Work instruction: From the entries below, please output exactly the lines starting at the one containing "have hk := fun" and ending at the one containing "theorem putBytes_spec (s", both included.

Record extracts Start Marker

/-- Taking a fault of the front at a plain point of a context that is not traced. -/
theorem takeStop_plain (s : State) (c code : Nat) (val : Word) (call : Bool) (h : plain (ctxAt s c)) (ht : traced s c = false) :
    (takeStop s c (some { unit := false, code := code, val := val, call := call, slot := none })).mem = s.mem ∧
    (∀ k, k ≠ c → ctxAt (takeStop s c (some { unit := false, code := code, val := val, call := call, slot := none })) k = ctxAt s k) ∧
    ctxAt (takeStop s c (some { unit := false, code := code, val := val, call := call, slot := none })) c = trapped (ctxAt s c) code val call := by
  have hs := settle_plain s c h
  obtain ⟨k, hh, m, hend⟩ := endStep_frame (ctxAt s c)
  obtain ⟨h1, h2, h3, h4, h5, h6, h7, h8⟩ := h
  generalize hx : ctxAt s c = x at *
  rw [hend] at hs
  let y : Ctx := { x with
    trapK := k, trapH := hh, trapM := m, stepOver := none, waitsData := false, dumping := false, readBack := []
    domWait := remove x.domWait 1, domGot := remove x.domGot 1 }
  replace hs : settle s c = setCtx s c y := hs
  have hy : ctxAt (setCtx s c y) c = y := ctxAt_setCtx_same s c y
  have ht' : traced (setCtx s c y) c = false := by
    rw [← ht]; unfold traced mayObserve; simp only [hy, hx]; rfl
  have hp : pickDue ([({ unit := false, code := code, val := val, call := call, slot := none } : Due)] ++
      (if x.inHandler = true then [] else dueOf 0 x.pend ++ dueStreams x.streams)) =
        some { unit := false, code := code, val := val, call := call, slot := none } := by
    rw [h4, h7]; cases x.inHandler <;> rfl
  have he : takeStop s c (some { unit := false, code := code, val := val, call := call, slot := none }) =
      enterHandler (setCtx s c y) c { unit := false, code := code, val := val, call := call, slot := none } := by
    unfold takeStop
    have ht0 : x.toDump = 0 := by simp [Ctx.toDump, Ctx.runWords, h5, h2, h3]
    have hdr : drainsOn (setCtx s c y) c = false := by unfold drainsOn; rw [hy, show y.streams = [] from h4]; rfl
    simp only [hs, hx, ht0, dumpBusy_zero]
    rw [hy, if_neg (show ¬ y.occ ≠ Occ.running from fun h => h h1), hdr]
    show (match pickDue ([({ unit := false, code := code, val := val, call := call, slot := none } : Due)] ++
      (if x.inHandler = true then [] else dueOf 0 x.pend ++ dueStreams x.streams)) with
      | none => _
      | some d => enterHandler (setCtx s c y) c d) = _
    rw [hp]
  obtain ⟨n1, n2', -, n4⟩ := noteHits_spec (setCtx s c y) c 3 (fun a _ => a.toNat % 256 == code)
  have n2 : ∀ k, ctxAt (noteStop (setCtx s c y) c code) k = ctxAt (setCtx s c y) k := n2'
  have hn : addEvent (noteStop (setCtx s c y) c code) c code = noteStop (setCtx s c y) c code := by
    unfold addEvent; rw [show traced (noteStop (setCtx s c y) c code) c = false from (n4 c).trans ht']; rfl
  have hq : takeStop s c (some { unit := false, code := code, val := val, call := call, slot := none }) =
      setCtx (noteStop (setCtx s c y) c code) c (trapped x code val call) := by
    rw [he]
    have hl : stopLevel y call = handlingLevel y call := stopLevel_eq y call
    have hc : y.commitPc = x.pc := by simp [Ctx.commitPc, Ctx.runWords, y, h2, h3, h5]
    have hz (f : Flags) : f ||| 0 = f := by simp
    have hb : startLap (setCtx s c y) c = setCtx s c y := by unfold startLap; rw [hy, if_neg (by simp [y, h8])]
    unfold enterHandler finishStop
    simp only [hb, hy, show y.vx ++ y.vq = [] by simp [y, h2, h3], List.isEmpty_nil, Bool.not_true, Bool.false_and,
      Bool.false_eq_true, if_false, writeDump, hn, onCtx_eq, n2, hy, hl, hc, returnBatons, entryFlags,
      List.length_nil, causeWord_front, statWord_zero, trapped, hend]
    congr 1
    clear hl hc hb n1 n2 n2' n4 hn he hp ht' hy hs ht hx hend
    have hl : handlingLevel y call = handlingLevel { x with trapK := k, trapH := hh, trapM := m, stepOver := none } call := rfl
    rw [hl]
    simp only [y]
    generalize handlingLevel { x with trapK := k, trapH := hh, trapM := m, stepOver := none } call = l
    cases x
    simp only at h2 h3 h4 h7
    subst h2 h3 h4 h7
    cases call <;> cases l <;> simp only [Ctx.setTrap, Ctx.trap, Ctx.discardLoads, forget_plain, mapStreams, keepPending, hz]
  rw [hq]
  exact ⟨n1, fun k hk => by rw [ctxAt_setCtx, if_neg hk, n2, ctxAt_setCtx, if_neg hk], ctxAt_setCtx_same _ _ _⟩

/-- The same, in the terms of claims: what `took` says. -/
theorem takeStop_took (s : State) (code : Nat) (val : Word) (call : Bool) (h : plain (me s)) (ht : traced s s.turn = false) :
    took s (takeStop s s.turn (some { unit := false, code := code, val := val, call := call, slot := none })) code val call :=
  let r := takeStop_plain s s.turn code val call h ht
  ⟨⟨r.1, r.2.1⟩, r.2.2⟩

/-! Accesses -/

/-- What a front may reach meets none of the conditions of R139 and waits for nothing. -/
theorem reach_ok {s : State} {c : Nat} {a : Agent} {acc : Acc} {va n w : Nat} {remote quiet : Bool} {p : Place}
    (h : reach s c a acc va n w remote quiet = .ok p) :
    va % w = 0 ∧ decide s a acc va = .ok p ∧ (quiet = true ∨ watchHit (ctxAt s c) va n = false) ∧
      jobWaits s c va n (acc == .store || acc == .atomic) = false ∧ pageBusy s p = false := by
  unfold reach at h
  dsimp only at h
  split at h
  · cases h
  · rename_i hw
    split at h
    · split at h
      · cases h
      · split at h
        · cases h
        · split at h <;> cases h
    · split at h
      · cases h
      split at h
      · cases h
      · rename_i q hq
        split at h
        · cases h
        · rename_i hh
          split at h
          · cases h
          · rename_i hj
            cases h
            refine ⟨by simpa using hw, hq, ?_, ?_, ?_⟩
            · cases quiet
              · exact .inr (by simpa using hh)
              · exact .inl rfl
            · simp only [Bool.or_eq_true, not_or, Bool.not_eq_true] at hj; exact hj.1
            · simp only [Bool.or_eq_true, not_or, Bool.not_eq_true] at hj; exact hj.2

/-- A misaligned access is denied before anything else (R139, R173). -/
theorem reach_misaligned {s : State} {c : Nat} {a : Agent} {acc : Acc} {va n w : Nat} {remote quiet : Bool} (h : va % w ≠ 0) :
    reach s c a acc va n w remote quiet = denyWith cAlign := by
  unfold reach
  exact if_pos h

/-- The note of a leaf fills a core's translation buffer only (R326). -/
theorem noteLeaf_spec (s : State) (a : Agent) (va : Nat) :
    (noteLeaf s a va).mem = s.mem ∧ (∀ k, ctxAt (noteLeaf s a va) k = ctxAt s k) ∧ (∀ k, cluAt (noteLeaf s a va) k = cluAt s k) ∧
      (∀ k, dieAt (noteLeaf s a va) k = dieAt s k) ∧ (noteLeaf s a va).pkg = s.pkg ∧ (noteLeaf s a va).turn = s.turn := by
  unfold noteLeaf
  split
  · exact ⟨rfl, fun _ => rfl, fun _ => rfl, fun _ => rfl, rfl, rfl⟩
  · split
    · exact ⟨rfl, fun _ => rfl, fun _ => rfl, fun _ => rfl, rfl, rfl⟩
    · split
      · split <;> exact ⟨rfl, fun _ => rfl, fun _ => rfl, fun _ => rfl, rfl, rfl⟩
      · exact ⟨rfl, fun _ => rfl, fun _ => rfl, fun _ => rfl, rfl, rfl⟩

/-- The charge of bytes changes a launch's account only (R272). -/
theorem charge_spec (s : State) (a : Agent) (p : Place) (n : Nat) :
    (charge s a p n).mem = s.mem ∧ (∀ k, ctxAt (charge s a p n) k = ctxAt s k) ∧ (∀ k, cluAt (charge s a p n) k = cluAt s k) ∧
      (charge s a p n).pkg = s.pkg ∧ (charge s a p n).turn = s.turn := by
  unfold charge
  split <;> exact ⟨rfl, fun _ => rfl, fun _ => rfl, rfl, rfl⟩

/-- A sector's state depends on the package alone. -/
theorem sectorState_pkg {s t : State} (h : t.pkg = s.pkg) (p : Place) : sectorState t p = sectorState s p := by
  unfold sectorState; rw [h]

theorem readFinding_pkg {s t : State} (h : t.pkg = s.pkg) (p : Place) : readFinding t p = readFinding s p := by
  unfold readFinding; rw [sectorState_pkg h]

/-- A sector that reads clean has nothing to be found by an access that reads it. -/
theorem readFinding_none {s : State} {p : Place} (h : sectorState s p = none) : readFinding s p = none := by
  unfold readFinding; rw [h]

/-- A load of a context from a clean sector, outside the device class: the bytes at the place under the context's own buffered ones,
and nothing else of the machine but accounts, notes and cached leaves (R175, R176). -/
theorem takeBytes_clean (s : State) (c elem : Nat) (a : Agent) (va : Nat) (p : Place) (n : Nat) (hd : p.dev = false)
    (hr : p.raw = false) (hs : sectorState s p = none) :
    ∃ t, takeBytes s c elem a va p n = .done t (ctxBytes s c va p n) ∧ t.mem = s.mem ∧ (∀ k, ctxAt t k = ctxAt s k) ∧ t.pkg = s.pkg ∧
      t.turn = s.turn := by
  have hn : (noteAccess s c va).turn = s.turn := by
    unfold noteAccess noteHits; split
    · rfl
    · dsimp only; split <;> rfl
  obtain ⟨a1, a2, a3, -⟩ : (noteAccess s c va).mem = s.mem ∧ _ := noteHits_spec s c 2 _
  obtain ⟨b1, b2, -, -, b5, b6⟩ := noteLeaf_spec (noteAccess s c va) a va
  obtain ⟨c1, c2, -, c4, c5⟩ := charge_spec (noteLeaf (noteAccess s c va) a va) a p n
  have hm := c1.trans (b1.trans a1)
  have hp := c4.trans (b5.trans a3)
  have hk := fun k => (c2 k).trans ((b2 k).trans (a2 k))
  refine ⟨charge (noteLeaf (noteAccess s c va) a va) a p n, ?_, hm, hk, hp, c5.trans (b6.trans hn)⟩
  unfold takeBytes beforeDevice
  simp only [hd, Bool.false_eq_true, if_false, readFinding_pkg hp, readFinding_none hs]
  simp only [ctxBytes, placeBytes, hr, Bool.false_eq_true, if_false, hk, hm]

/-- Bytes written at a place change memory, and the scales that fail their checks (R59). -/
theorem putBytes_spec (s : State) (p : Place) (bs : List Byte) : (putBytes s p bs).mem = writeBytes s.mem p.key bs ∧
    (∀ k, ctxAt (putBytes s p bs) k = ctxAt s k) ∧ (∀ k, cluAt (putBytes s p bs) k = cluAt s k) ∧
    (∃ b, (putBytes s p bs).pkg = { s.pkg with badScales := b }) ∧ (putBytes s p bs).turn = s.turn := by
  refine ⟨rfl, fun _ => rfl, fun _ => rfl, ?_, rfl⟩
  unfold putBytes
  dsimp only
  split
  · exact ⟨s.pkg.badScales, rfl⟩
  · exact ⟨_, rfl⟩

Record extracts End Marker

Task answer:
  have hk := fun k => (c2 k).trans ((b2 k).trans (a2 k))
  refine ⟨charge (noteLeaf (noteAccess s c va) a va) a p n, ?_, hm, hk, hp, c5.trans (b6.trans hn)⟩
  unfold takeBytes beforeDevice
  simp only [hd, Bool.false_eq_true, if_false, readFinding_pkg hp, readFinding_none hs]
  simp only [ctxBytes, placeBytes, hr, Bool.false_eq_true, if_false, hk, hm]

/-- Bytes written at a place change memory, and the scales that fail their checks (R59). -/
theorem putBytes_spec (s : State) (p : Place) (bs : List Byte) : (putBytes s p bs).mem = writeBytes s.mem p.key bs ∧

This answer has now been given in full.